_TO DO_
Give back every line of the data, word for word.
——
-- ==== Sys2Proof/Machine/Boundary.lean ====
section
/-!
DEFINITION. What reaches a core from outside its instructions: traps taken at an instruction boundary, fetches that bring no
word, tree records, retention of the local memory (05 R103, R130; 06 R146; 08 R196, R214 to R216; 10 R260; 19 R417; 20
R441).
-/

namespace Sys2Proof.Machine

/-! ### Traps at a boundary -/

/-- The trap a core takes at its next instruction boundary: an uncorrectable error that a vector load met (06 R146); outside
its handler, an aborted collective (20 R441) or a SIGNAL (19 R417). DESIGN CHOICE, unsafe: the spec gives no order for several
that are due at once; the data error goes first, then the abort, then the signal (log 77). -/
def Core.pendingTrap (c : Core) : Option Trap :=
  match c.dataErr with
  | some (a, at') => some (mkTrap trDATA a at'.toNat 0 0)
  | none =>
    if c.handler then none
    else match c.abort with
      | some (w, e, r) => some (mkTrap trABORT w e r 0)
      | none => c.signal.map fun k => mkTrap trHALTED k.toNat (c.ctx.getD 0) 0 0

/-- The core with the record of its pending trap spent. -/
def Core.spent (c : Core) : Core :=
  if c.dataErr.isSome then { c with dataErr := none }
  else if c.abort.isSome then { c with abort := none }
  else { c with signal := none }

/-- The trap that core `id` can take now with the address TPC gets: its own boundary, which in a gang is its leader's (05
R103; 06 R172). -/
def boundaryNow (s : State) (id : Nat) : Option (Trap × Word) :=
  let c := s.core id
  let l := s.core ((gangCores s id).headD id)
  if c.status == .running && l.atBoundary && c.wait == .none && c.fatal.isNone then c.pendingTrap.map fun t => (t, l.pc) else none

/-- TRAP_ENTRY in core `c` (05 R130): a trap that stops the core stops it once it has waited; else the pending trap with this
record is taken at the boundary. -/
def execTrapEntry (c : Nat) (cause : BitVec 8) (tpc t0 t1 t2 t3 : Word) (s : State) : Host.Outcome State Fault Refusal :=
  let t : Trap := { cause := cause, t0 := t0, t1 := t1, t2 := t2, t3 := t3 }
  let k := s.core c
  if k.fatal = some (t, tpc) then .next (if k.status == .running && k.mayEnd then s.endTrap c t tpc else s)
  else if boundaryNow s c = some (t, tpc) then .next ((s.modCore c Core.spent).boundaryTrap c t)
  else .next s

/-! ### Fetches and tree records -/

/-- INSTRUCTION_FETCH of core `c` (10 R249, R260): a fetch that brings no word. One that brings a word is part of the
instruction's issue. -/
def execInstructionFetch (c : Nat) (s : State) : Host.Outcome State Fault Refusal :=
  if (s.core c).issuable s.now then
    match turnOf s c with
    | .fetch id q => .next (q.fetchFails id (q.core id).pc)
    | _ => .next s
  else .next s

/-- TREE_RECORD_FILL: the record of tree `h` of context `x` reaches the cache of cluster `k` (08 R196). -/
def execTreeRecordFill (k x h : Nat) (s : State) : Host.Outcome State Fault Refusal :=
  let cl := s.cluster k
  .next (if cl.fills.contains (x, h) then
      s.setCluster k { cl with fills := cl.fills.filter (· != (x, h)), cached := cl.cached ++ [(x, h)] }
    else s)

/-! ### Retention (08 R214 to R216) -/

/-- Whether an exchange transfer is under way into core `c`. -/
def transferring (s : State) (c : Nat) : Bool :=
  s.cores.any fun p => p.2.transfers.any fun t => memberCore s (p.2.ctx.getD 0) t.receiver == some c

/-- Whether a core may enter retention: it holds no continuation, its engines are at rest, and no delivery into it is
pending (08 R214). -/
def mayRetain (s : State) (c : Nat) : Bool :=
  let k := s.core c
  k.status == .idle && k.retention == .awake && !k.busy && k.rehashAt.isNone && decide (k.zeroUntil ≤ s.now) &&
    !(k.channels.any fun p => p.2.active) && !delivering s c && !transferring s c

/-- RETENTION_ENTRY of core `c` (08 R214): the entry takes 2,048 cycles. -/
def execRetentionEntry (c : Nat) (s : State) : Host.Outcome State Fault Refusal :=
  .next (if mayRetain s c then s.modCore c fun k => { k with retention := .entering (s.now + 2048) } else s)

/-- RETENTION_ENTRY_COMPLETE of core `c` (08 R214). -/
def execRetentionEntryComplete (c : Nat) (s : State) : Host.Outcome State Fault Refusal :=
  .next (s.modCore c fun k => match k.retention with
    | .entering t => if t ≤ s.now then { k with retention := .retained } else k
    | _ => k)

/-- RETENTION_EXIT of core `c` (08 R215): the exit takes 2,048 cycles. -/
def execRetentionExit (c : Nat) (s : State) : Host.Outcome State Fault Refusal := .next (s.modCore c fun k => k.rouse s.now)

/-- RETENTION_EXIT_COMPLETE of core `c` (08 R216). -/
def execRetentionExitComplete (c : Nat) (s : State) : Host.Outcome State Fault Refusal :=
  .next (s.modCore c fun k => match k.retention with
    | .exiting t => if t ≤ s.now then { k with retention := .awake } else k
    | _ => k)

end Sys2Proof.Machine
end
——
_RESULT BELOW_
-- ==== Sys2Proof/Machine/Boundary.lean ====
section
/-!
DEFINITION. What reaches a core from outside its instructions: traps taken at an instruction boundary, fetches that bring no
word, tree records, retention of the local memory (05 R103, R130; 06 R146; 08 R196, R214 to R216; 10 R260; 19 R417; 20
R441).
-/

namespace Sys2Proof.Machine

/-! ### Traps at a boundary -/

/-- The trap a core takes at its next instruction boundary: an uncorrectable error that a vector load met (06 R146); outside
its handler, an aborted collective (20 R441) or a SIGNAL (19 R417). DESIGN CHOICE, unsafe: the spec gives no order for several
that are due at once; the data error goes first, then the abort, then the signal (log 77). -/
def Core.pendingTrap (c : Core) : Option Trap :=
  match c.dataErr with
  | some (a, at') => some (mkTrap trDATA a at'.toNat 0 0)
  | none =>
    if c.handler then none
    else match c.abort with
      | some (w, e, r) => some (mkTrap trABORT w e r 0)
      | none => c.signal.map fun k => mkTrap trHALTED k.toNat (c.ctx.getD 0) 0 0

/-- The core with the record of its pending trap spent. -/
def Core.spent (c : Core) : Core :=
  if c.dataErr.isSome then { c with dataErr := none }
  else if c.abort.isSome then { c with abort := none }
  else { c with signal := none }

/-- The trap that core `id` can take now with the address TPC gets: its own boundary, which in a gang is its leader's (05
R103; 06 R172). -/
def boundaryNow (s : State) (id : Nat) : Option (Trap × Word) :=
  let c := s.core id
  let l := s.core ((gangCores s id).headD id)
  if c.status == .running && l.atBoundary && c.wait == .none && c.fatal.isNone then c.pendingTrap.map fun t => (t, l.pc) else none

/-- TRAP_ENTRY in core `c` (05 R130): a trap that stops the core stops it once it has waited; else the pending trap with this
record is taken at the boundary. -/
def execTrapEntry (c : Nat) (cause : BitVec 8) (tpc t0 t1 t2 t3 : Word) (s : State) : Host.Outcome State Fault Refusal :=
  let t : Trap := { cause := cause, t0 := t0, t1 := t1, t2 := t2, t3 := t3 }
  let k := s.core c
  if k.fatal = some (t, tpc) then .next (if k.status == .running && k.mayEnd then s.endTrap c t tpc else s)
  else if boundaryNow s c = some (t, tpc) then .next ((s.modCore c Core.spent).boundaryTrap c t)
  else .next s

/-! ### Fetches and tree records -/

/-- INSTRUCTION_FETCH of core `c` (10 R249, R260): a fetch that brings no word. One that brings a word is part of the
instruction's issue. -/
def execInstructionFetch (c : Nat) (s : State) : Host.Outcome State Fault Refusal :=
  if (s.core c).issuable s.now then
    match turnOf s c with
    | .fetch id q => .next (q.fetchFails id (q.core id).pc)
    | _ => .next s
  else .next s

/-- TREE_RECORD_FILL: the record of tree `h` of context `x` reaches the cache of cluster `k` (08 R196). -/
def execTreeRecordFill (k x h : Nat) (s : State) : Host.Outcome State Fault Refusal :=
  let cl := s.cluster k
  .next (if cl.fills.contains (x, h) then
      s.setCluster k { cl with fills := cl.fills.filter (· != (x, h)), cached := cl.cached ++ [(x, h)] }
    else s)

/-! ### Retention (08 R214 to R216) -/

/-- Whether an exchange transfer is under way into core `c`. -/
def transferring (s : State) (c : Nat) : Bool :=
  s.cores.any fun p => p.2.transfers.any fun t => memberCore s (p.2.ctx.getD 0) t.receiver == some c

/-- Whether a core may enter retention: it holds no continuation, its engines are at rest, and no delivery into it is
pending (08 R214). -/
def mayRetain (s : State) (c : Nat) : Bool :=
  let k := s.core c
  k.status == .idle && k.retention == .awake && !k.busy && k.rehashAt.isNone && decide (k.zeroUntil ≤ s.now) &&
    !(k.channels.any fun p => p.2.active) && !delivering s c && !transferring s c

/-- RETENTION_ENTRY of core `c` (08 R214): the entry takes 2,048 cycles. -/
def execRetentionEntry (c : Nat) (s : State) : Host.Outcome State Fault Refusal :=
  .next (if mayRetain s c then s.modCore c fun k => { k with retention := .entering (s.now + 2048) } else s)

/-- RETENTION_ENTRY_COMPLETE of core `c` (08 R214). -/
def execRetentionEntryComplete (c : Nat) (s : State) : Host.Outcome State Fault Refusal :=
  .next (s.modCore c fun k => match k.retention with
    | .entering t => if t ≤ s.now then { k with retention := .retained } else k
    | _ => k)

/-- RETENTION_EXIT of core `c` (08 R215): the exit takes 2,048 cycles. -/
def execRetentionExit (c : Nat) (s : State) : Host.Outcome State Fault Refusal := .next (s.modCore c fun k => k.rouse s.now)

/-- RETENTION_EXIT_COMPLETE of core `c` (08 R216). -/
def execRetentionExitComplete (c : Nat) (s : State) : Host.Outcome State Fault Refusal :=
  .next (s.modCore c fun k => match k.retention with
    | .exiting t => if t ≤ s.now then { k with retention := .awake } else k
    | _ => k)

end Sys2Proof.Machine
end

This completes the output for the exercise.